Die Serie wurde mir von einem netten Menschen auf Mastodon empfohlen. Da es darinnen um Zeitreisen geht, war es auf jeden Fall etwas, das ich mir anschauen wollte.

Ich kaufte mir dieses erste Buch und bin begeistert! Zwischenzeitlich musste ich mich zwingen, es wegzulegen, um schlafen zu können.

Es ist spannend, man ist neugierig auf diese andere Welt und kriegt einen kleinen Einblick in historische Plätze oder Ereignisse.

Superb!

Die anderen Bücher der Serie will ich mir definitiv anschaffen, wenn etwas Geld übrig ist.

A River Called Time
 464 Seiten

War mit meinem bisherigen Eintrag nicht zufrieden, daher neubearbeitet. :)

Den Hinweis auf "A River Called Time" von Courttia Newland fand ich auf der Shortlist des Clarke Award für dieses Jahr.

Andere sind:

  • Deep Wheel Orcadia by Harry Josephine Giles

  • Klara and the Sun by Kazuo Ishiguro

  • A Desolation Called Peace by Arkady Martine

  • Wergen: The Alien Love War by Mercurio D. Rivera

  • Skyward Inn by Aliya Whiteley

Ich kaufe mir gerne eines von der Shortlist, wenn es mich anspricht. Den Text des Buchrückens fand ich ansprechend:

„The Ark was built to save the lives of the many, but rapidly became a refuge for the elite, the entrance is closed without warning. Years later, Markriss Denny is one of the selected few granted entry. He carries with him a closely guarded secret: the ability of his spirit to leave his body and transcend the known world. But once in, he learns of another who carries the same power, and their existence could spell catastrophe for humanity...“

Hörte sich für mich nach einer Dystopie mit ein bisschen Superkräften an. Ich dachte da an etwas mit Spannung.

Leider war das nicht der Fall. Das Buch war ein Fehlkauf.

Etwa 3/4 des Buches habe ich tapfer gelesen, danach den Rest nur durchgeblättert um zu sehen, wie das Buch endet.
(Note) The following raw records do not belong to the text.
/-! ## Logic, increment, decrement, rotates -/

/-- AND, OR, XOR A,[m] and CPLA [m] into ACC, ANDM, ORM, XORM A,[m] and CPL [m] into `[m]`: Z takes the zero test of the
result, no other flag changes (41_logic.md R220 to R226, R230, R231). The words are those of the default encoding, which
the spec gives from general knowledge (log 1). -/
def Obligations.Logic : Prop :=
  ∀ m : DataAddr,
    let result := fun (op : Byte → Byte → Byte) (s : State) (v r : Byte) (g : Flags) =>
      r = op s.acc v ∧ g = { s.flags with z := decide (r.toNat = 0) }
    Accumulates (.andAM m) m (result fun a v => a &&& v) ∧ Accumulates (.orAM m) m (result fun a v => a ||| v) ∧
    Accumulates (.xorAM m) m (result fun a v => a ^^^ v) ∧ Accumulates (.cplaM m) m (result fun _ v => not8 v) ∧
    (encode (.andAM m)).toNat = 0x0600 + m.toNat ∧ (encode (.orAM m)).toNat = 0x0500 + m.toNat ∧
    (encode (.xorAM m)).toNat = 0x0400 + m.toNat ∧ (encode (.cplaM m)).toNat = 0x0100 + m.toNat ∧
    Modifies (.andmAM m) m (result fun a v => a &&& v) ∧ Modifies (.ormAM m) m (result fun a v => a ||| v) ∧
    Modifies (.xormAM m) m (result fun a v => a ^^^ v) ∧ Modifies (.cplM m) m (result fun _ v => not8 v) ∧
    (encode (.andmAM m)).toNat = 0x0680 + m.toNat ∧ (encode (.ormAM m)).toNat = 0x0580 + m.toNat ∧
    (encode (.xormAM m)).toNat = 0x0480 + m.toNat ∧ (encode (.cplM m)).toNat = 0x0180 + m.toNat

/-- INCA, DECA, INC and DEC: modulo 256, Z alone (42_incdec_rotate.md R240 to R244). The words are those of the default
encoding, which the spec gives from general knowledge (log 1). -/
def Obligations.IncrementAndDecrement : Prop :=
  ∀ m : DataAddr,
    let up := fun (s : State) (v r : Byte) (g : Flags) =>
      r.toNat = (v.toNat + 1) % 256 ∧ g = { s.flags with z := decide (r.toNat = 0) }
    let down := fun (s : State) (v r : Byte) (g : Flags) =>
      r.toNat = (v.toNat + 255) % 256 ∧ g = { s.flags with z := decide (r.toNat = 0) }
    Accumulates (.incaM m) m up ∧ Modifies (.incM m) m up ∧ Accumulates (.decaM m) m down ∧
    Modifies (.decM m) m down ∧ (encode (.incaM m)).toNat = 0x1400 + m.toNat ∧
    (encode (.incM m)).toNat = 0x1480 + m.toNat ∧ (encode (.decaM m)).toNat = 0x1500 + m.toNat ∧
    (encode (.decM m)).toNat = 0x1580 + m.toNat

/-- RRA, RR, RLA and RL rotate the eight bits among themselves and change no flag; RRCA, RRC, RLCA and RLC rotate the
byte and C together and change no other flag (42_incdec_rotate.md R245 to R253). The words are those of the default
encoding, which the spec gives from general knowledge (log 1). -/
def Obligations.Rotates : Prop :=
  ∀ m : DataAddr,
    let right := fun v r : Byte => (∀ j, j < 7 → r.getLsbD j = v.getLsbD (j + 1)) ∧ r.getLsbD 7 = v.getLsbD 0
    let left := fun v r : Byte => (∀ j, j < 7 → r.getLsbD (j + 1) = v.getLsbD j) ∧ r.getLsbD 0 = v.getLsbD 7
    let rightCarry := fun (s : State) (v r : Byte) (g : Flags) =>
      (∀ j, j < 7 → r.getLsbD j = v.getLsbD (j + 1)) ∧ r.getLsbD 7 = s.flags.c ∧
        g = { s.flags with c := v.getLsbD 0 }
    let leftCarry := fun (s : State) (v r : Byte) (g : Flags) =>
      (∀ j, j < 7 → r.getLsbD (j + 1) = v.getLsbD j) ∧ r.getLsbD 0 = s.flags.c ∧
        g = { s.flags with c := v.getLsbD 7 }
    Accumulates (.rraM m) m (fun s v r g => right v r ∧ g = s.flags) ∧ ModifiesPlainly (.rrM m) m right ∧
    Accumulates (.rlaM m) m (fun s v r g => left v r ∧ g = s.flags) ∧ ModifiesPlainly (.rlM m) m left ∧
    (encode (.rraM m)).toNat = 0x1900 + m.toNat ∧ (encode (.rrM m)).toNat = 0x1980 + m.toNat ∧
    (encode (.rlaM m)).toNat = 0x1800 + m.toNat ∧ (encode (.rlM m)).toNat = 0x1880 + m.toNat ∧
    Accumulates (.rrcaM m) m rightCarry ∧ Modifies (.rrcM m) m rightCarry ∧ Accumulates (.rlcaM m) m leftCarry ∧
    Modifies (.rlcM m) m leftCarry ∧ (encode (.rrcaM m)).toNat = 0x1B00 + m.toNat ∧
    (encode (.rrcM m)).toNat = 0x1B80 + m.toNat ∧ (encode (.rlcaM m)).toNat = 0x1A00 + m.toNat ∧
    (encode (.rlcM m)).toNat = 0x1A80 + m.toNat

/-! ## Moves, bits, stores, table reads -/

/-- MOV A,[m], MOV [m],A and MOV A,x: one byte moved, no flag changed (43_move_bit.md R260, R261, R262, R265). The words
are those of the default encoding, which the spec gives from general knowledge (log 1). -/
def Obligations.Moves : Prop :=
  (∀ m : DataAddr,
    Accumulates (.movAM m) m (fun s v r g => r = v ∧ g = s.flags) ∧
    Stores (.movMA m) m (fun s => s.acc) (fun s => s) 1 ∧
    (encode (.movAM m)).toNat = 0x0700 + m.toNat ∧ (encode (.movMA m)).toNat = 0x0080 + m.toNat) ∧
  ∀ (x : Byte) (s : State), exec (.movAx x) s = .next { s with acc := x, cyc := s.cyc + 1 } ∧
    (encode (.movAx x)).toNat = 0x0F00 + x.toNat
Es ist zuviel mythischer Mumbo-Jumbo und so richtig habe ich die Story auch nicht verstanden, so dass ich mich so nach der ersten Hälfte langweilte. Die zeitlichen Sprünge taten da ihr übriges.

Es war Arbeit, das Buch verstehen zu wollen.

Schade.

The Thursday Murder Club
 336 Seiten

Habe gestern abend "The Thursday Murder Club" von Richard Osman zuende gelesen. Hatte ein bisschen durch RL gedauert. :)
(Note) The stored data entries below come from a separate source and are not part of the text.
-- ==== Sys2Proof/Laws/Exec.lean ====
section
/-! SUPPORT. Everything that an instruction can do to the state, said once: `Effect s t` lists the shapes of a next
state, and `exec_effect` says that `exec` has no other. -/

namespace Sys2Proof.Machine

/-! The meaning of each instruction, as an equation. -/

theorem exec_addAM (m : DataAddr) (s : State) :
    exec (.addAM m) s =
      accForm m s fun t v => add8 t.flags t.acc v false := rfl

theorem exec_addmAM (m : DataAddr) (s : State) :
    exec (.addmAM m) s =
      modifyFlagForm m s fun t v => add8 t.flags t.acc v false := rfl

theorem exec_addAx (x : Byte) (s : State) :
    exec (.addAx x) s =
      immForm x s fun t v => add8 t.flags t.acc v false := rfl

theorem exec_adcAM (m : DataAddr) (s : State) :
    exec (.adcAM m) s =
      accForm m s fun t v => add8 t.flags t.acc v t.flags.c := rfl

theorem exec_adcmAM (m : DataAddr) (s : State) :
    exec (.adcmAM m) s =
      modifyFlagForm m s fun t v => add8 t.flags t.acc v t.flags.c := rfl

theorem exec_subAx (x : Byte) (s : State) :
    exec (.subAx x) s =
      immForm x s fun t v => sub8 t.flags t.acc v := rfl

theorem exec_subAM (m : DataAddr) (s : State) :
    exec (.subAM m) s =
      accForm m s fun t v => sub8 t.flags t.acc v := rfl

theorem exec_submAM (m : DataAddr) (s : State) :
    exec (.submAM m) s =
      modifyFlagForm m s fun t v => sub8 t.flags t.acc v := rfl

theorem exec_sbcAM (m : DataAddr) (s : State) :
    exec (.sbcAM m) s =
      accForm m s fun t v => sbc8 t.flags t.acc v := rfl

theorem exec_sbcmAM (m : DataAddr) (s : State) :
    exec (.sbcmAM m) s =
      modifyFlagForm m s fun t v => sbc8 t.flags t.acc v := rfl

theorem exec_daaM (m : DataAddr) (s : State) :
    exec (.daaM m) s =
      modifyFlagForm m s fun t _ => decimalAdjust t.flags t.acc := rfl

theorem exec_andAM (m : DataAddr) (s : State) :
    exec (.andAM m) s =
      accForm m s fun t v => zeroOnly t.flags (t.acc &&& v) := rfl

theorem exec_andmAM (m : DataAddr) (s : State) :
    exec (.andmAM m) s =
      modifyFlagForm m s fun t v => zeroOnly t.flags (t.acc &&& v) := rfl

theorem exec_andAx (x : Byte) (s : State) :
    exec (.andAx x) s =
      immForm x s fun t v => zeroOnly t.flags (t.acc &&& v) := rfl

theorem exec_orAM (m : DataAddr) (s : State) :
    exec (.orAM m) s =
      accForm m s fun t v => zeroOnly t.flags (t.acc ||| v) := rfl

theorem exec_ormAM (m : DataAddr) (s : State) :
    exec (.ormAM m) s =
      modifyFlagForm m s fun t v => zeroOnly t.flags (t.acc ||| v) := rfl

theorem exec_orAx (x : Byte) (s : State) :
    exec (.orAx x) s =
      immForm x s fun t v => zeroOnly t.flags (t.acc ||| v) := rfl

theorem exec_xorAM (m : DataAddr) (s : State) :
    exec (.xorAM m) s =
      accForm m s fun t v => zeroOnly t.flags (t.acc ^^^ v) := rfl

theorem exec_xormAM (m : DataAddr) (s : State) :
    exec (.xormAM m) s =
      modifyFlagForm m s fun t v => zeroOnly t.flags (t.acc ^^^ v) := rfl

theorem exec_xorAx (x : Byte) (s : State) :
    exec (.xorAx x) s =
      immForm x s fun t v => zeroOnly t.flags (t.acc ^^^ v) := rfl

theorem exec_cplM (m : DataAddr) (s : State) :
    exec (.cplM m) s =
      modifyFlagForm m s fun t v => zeroOnly t.flags (~~~v) := rfl

theorem exec_cplaM (m : DataAddr) (s : State) :
    exec (.cplaM m) s =
      accForm m s fun t v => zeroOnly t.flags (~~~v) := rfl

theorem exec_incaM (m : DataAddr) (s : State) :
    exec (.incaM m) s =
      accForm m s fun t v => zeroOnly t.flags (v + 1#8) := rfl

theorem exec_incM (m : DataAddr) (s : State) :
    exec (.incM m) s =
      modifyFlagForm m s fun t v => zeroOnly t.flags (v + 1#8) := rfl

theorem exec_decaM (m : DataAddr) (s : State) :
    exec (.decaM m) s =
      accForm m s fun t v => zeroOnly t.flags (v - 1#8) := rfl

theorem exec_decM (m : DataAddr) (s : State) :
    exec (.decM m) s =
      modifyFlagForm m s fun t v => zeroOnly t.flags (v - 1#8) := rfl

theorem exec_rraM (m : DataAddr) (s : State) :
    exec (.rraM m) s =
      accForm m s fun t v => (rotateRight v, t.flags) := rfl

theorem exec_rrM (m : DataAddr) (s : State) :
    exec (.rrM m) s =
      modifyForm m s rotateRight := rfl

theorem exec_rlaM (m : DataAddr) (s : State) :
    exec (.rlaM m) s =
      accForm m s fun t v => (rotateLeft v, t.flags) := rfl

theorem exec_rlM (m : DataAddr) (s : State) :
    exec (.rlM m) s =
      modifyForm m s rotateLeft := rfl

theorem exec_rrcaM (m : DataAddr) (s : State) :
    exec (.rrcaM m) s =
      accForm m s fun t v => rotateRightCarry t.flags v := rfl

theorem exec_rrcM (m : DataAddr) (s : State) :
    exec (.rrcM m) s =
      modifyFlagForm m s fun t v => rotateRightCarry t.flags v := rfl

theorem exec_rlcaM (m : DataAddr) (s : State) :
    exec (.rlcaM m) s =
      accForm m s fun t v => rotateLeftCarry t.flags v := rfl

theorem exec_rlcM (m : DataAddr) (s : State) :
    exec (.rlcM m) s =
      modifyFlagForm m s fun t v => rotateLeftCarry t.flags v := rfl

theorem exec_movAM (m : DataAddr) (s : State) :
    exec (.movAM m) s =
      accForm m s fun t v => (v, t.flags) := rfl

theorem exec_movMA (m : DataAddr) (s : State) :
    exec (.movMA m) s =
      storeForm m s s.acc := rfl

theorem exec_movAx (x : Byte) (s : State) :
    exec (.movAx x) s =
      immForm x s fun t v => (v, t.flags) := rfl

theorem exec_clrBit (m : DataAddr) (i : BitVec 3) (s : State) :
    exec (.clrBit m i) s =
      modifyForm m s fun v => v &&& ~~~bitMask i := rfl

theorem exec_setBit (m : DataAddr) (i : BitVec 3) (s : State) :
    exec (.setBit m i) s =
      modifyForm m s fun v => v ||| bitMask i := rfl

theorem exec_jmp (addr : ProgAddr) (s : State) :
    exec (.jmp addr) s =
      .next ((s.setPc addr).addCycles 2) := rfl

theorem exec_szM (m : DataAddr) (s : State) :
    exec (.szM m) s =
      testSkipForm m s fun v => v == 0x00#8 := rfl

theorem exec_szaM (m : DataAddr) (s : State) :
    exec (.szaM m) s =
      accSkipForm m s fun v => v := rfl

theorem exec_szBit (m : DataAddr) (i : BitVec 3) (s : State) :
    exec (.szBit m i) s =
      testSkipForm m s fun v => !v.getLsbD i.toNat := rfl

theorem exec_snzBit (m : DataAddr) (i : BitVec 3) (s : State) :
    exec (.snzBit m i) s =
      testSkipForm m s fun v => v.getLsbD i.toNat := rfl

theorem exec_sizM (m : DataAddr) (s : State) :
    exec (.sizM m) s =
      modifySkipForm m s fun v => v + 1#8 := rfl

theorem exec_sdzM (m : DataAddr) (s : State) :
    exec (.sdzM m) s =
      modifySkipForm m s fun v => v - 1#8 := rfl

theorem exec_sizaM (m : DataAddr) (s : State) :
    exec (.sizaM m) s =
      accSkipForm m s fun v => v + 1#8 := rfl

theorem exec_sdzaM (m : DataAddr) (s : State) :
    exec (.sdzaM m) s =
      accSkipForm m s fun v => v - 1#8 := rfl

theorem exec_call (addr : ProgAddr) (s : State) :
    exec (.call addr) s =
      .next (((s.push s.pc).setPc addr).addCycles 2) := rfl

theorem exec_ret (s : State) :
    exec .ret s =
      returnWith s fun t => t := rfl

theorem exec_retAx (x : Byte) (s : State) :
    exec (.retAx x) s =
      returnWith s fun t => t.setAcc x := rfl

theorem exec_reti (s : State) :
    exec .reti s =
      returnFromInterrupt s := rfl

theorem exec_tabrdcM (m : DataAddr) (s : State) :
    exec (.tabrdcM m) s =
      tableRead (tabrdcAddr s) m s := rfl

theorem exec_tabrdlM (m : DataAddr) (s : State) :
    exec (.tabrdlM m) s =
      tableRead (tabrdlAddr s) m s := rfl

theorem exec_nop (s : State) :
    exec .nop s =
      .next (s.addCycles 1) := rfl

theorem exec_clrM (m : DataAddr) (s : State) :
    exec (.clrM m) s =
      storeForm m s 0x00#8 := rfl

theorem exec_setM (m : DataAddr) (s : State) :
    exec (.setM m) s =
      storeForm m s 0xFF#8 := rfl

theorem exec_clrWdt (s : State) :
    exec .clrWdt s =
      .next ((s.preclearWdt .got1 .got2).addCycles 1) := rfl

theorem exec_clrWdt1 (s : State) :
    exec .clrWdt1 s =
      .next ((s.preclearWdt .got1 .got2).addCycles 1) := rfl

theorem exec_clrWdt2 (s : State) :
    exec .clrWdt2 s =
      .next ((s.preclearWdt .got2 .got1).addCycles 1) := rfl

theorem exec_swapM (m : DataAddr) (s : State) :
    exec (.swapM m) s =
      modifyForm m s swapNibbles := rfl

theorem exec_swapaM (m : DataAddr) (s : State) :
    exec (.swapaM m) s =
      accForm m s fun t v => (swapNibbles v, t.flags) := rfl

/-- The shapes of the state after an instruction. -/
inductive Effect (s : State) : State → Prop where
  /-- NOP. -/
  | nothing : Effect s (s.addCycles 1)
  /-- The forms `OP A,x`. -/
  | imm (r : Byte × Flags) : Effect s (s.toAcc r)
  /-- The forms `OP A,[m]`. -/
  | acc (m : DataAddr) (r : Byte × Flags) : Effect s ((memRead (ea m s) s).2.toAcc r)
  /-- The read-modify-write forms, the counting skips among them. -/
  | modify (m : DataAddr) (v : Byte) (f : Flags) (c : Bool) (h : (ea m s).accepts v = true) :
      Effect s (storeLoc (ea m s) v ((((memRead (ea m s) s).2.setFlags f).addCycles 1).skipIf c))
  /-- The pure writes. -/
  | store (m : DataAddr) (v : Byte) (h : (ea m s).accepts v = true) :
      Effect s (storeLoc (ea m s) v (s.addCycles 1))
  /-- The table reads. -/
  | table (m : DataAddr) (v : Byte) (x : BitVec 7) (h : (ea m s).accepts v = true) :
      Effect s (storeLoc (ea m s) v ({ s with tblh := x }.addCycles 2))
  /-- The skips that store nothing. -/
  | skip (m : DataAddr) (a : Byte) (c : Bool) :
      Effect s ((((memRead (ea m s) s).2.setAcc a).addCycles 1).skipIf c)
  /-- JMP. -/
  | jump (a : ProgAddr) : Effect s ((s.setPc a).addCycles 2)
  /-- CALL. -/
  | call (a : ProgAddr) : Effect s (((s.push s.pc).setPc a).addCycles 2)
  /-- The returns: RET (`x` and `e` as they were), RET A,x and RETI. -/
  | ret (a : ProgAddr) (rest : List ProgAddr) (x : Byte) (e : Bool) (h : s.stk = a :: rest) :
      Effect s (((((s.setStk rest).setPc a).setAcc x).setIntc { s.intc with emi := e }).addCycles 2)
  /-- The CLR WDT instructions: only the mark, or all that is cleared. -/
  | preclear (p : Preclear) : Effect s ((s.setWdt { s.wdt with pre := p }).addCycles 1)
  | clearWdt : Effect s (s.wdtClearFlags.addCycles 1)
  /-- HALT. -/
  | halt : Effect s
      (((s.wdtOnHalt.setFlags { s.flags with pdf := true, timeout := false }).setHalt
        { halted := true, usbf := s.intc.usbf, tf := s.intc.tf, edge := false }).addCycles 1)

theorem preclearWdt_effect (s : State) (mine other : Preclear) : Effect s ((s.preclearWdt mine other).addCycles 1) := by
  unfold State.preclearWdt
  split
  · exact .clearWdt
  · split
    · exact .clearWdt
    · exact .preclear mine

theorem accForm_effect {m : DataAddr} {s t : State} {f : State → Byte → Byte × Flags} (h : accForm m s f = .next t) :
    Effect s t := by
  obtain ⟨-, rfl⟩ := accForm_next.1 h
  exact .acc m _

theorem immForm_effect {x : Byte} {s t : State} {f : State → Byte → Byte × Flags} (h : immForm x s f = .next t) :
    Effect s t := by
  cases h
  exact .imm _

theorem modifyFlagForm_effect {m : DataAddr} {s t : State} {f : State → Byte → Byte × Flags}
    (h : modifyFlagForm m s f = .next t) : Effect s t := by
  obtain ⟨-, -, ha, rfl⟩ := modifyFlagForm_next.1 h
  exact .modify m _ _ false ha

theorem setFlags_self (s : State) : s.setFlags s.flags = s := rfl

theorem modifyForm_effect {m : DataAddr} {s t : State} {f : Byte → Byte} (h : modifyForm m s f = .next t) :
    Effect s t := by
  obtain ⟨-, ha, rfl⟩ := modifyForm_next.1 h
  exact .modify m _ (memRead (ea m s) s).2.flags false ha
Auf den Autor bin ich durch den "Eat, read, sleep" Podcast gestoßen. Letzten Anstoß gab das Interview in der Folge (Nr. 65, vom 8. Juli 2022).

(Link: https://www.ndr.de/kultur/65-Bakewell-Tart-und-Cozy-Crime,audio1164584.html)

Ohne zu spoilern: Das Buch war gut, trotz dessen, dass der POV Wechsel (3. Person bzw. Joyce als Ich-Erzählerin), war zuerst zwar störend, vielleicht weil ungewohnt, aber ok. Der Plot war komplizierter gestrickt, als ich gedacht hatte, aber gut konstruiert.

Ob ich in Band 2 der Reihe reingucke, weiß ich noch nicht.

& Teufelspakt, Lüge und Moral
 242 Seiten

Das Buch ist ein Sammelband mit Kurzgeschichten von 20 verschiedenen Autor:innen, mit dem thematischen Bezug des Titels, erschienen in der edition caput 5 im Akakia Verlag im Mai 2022.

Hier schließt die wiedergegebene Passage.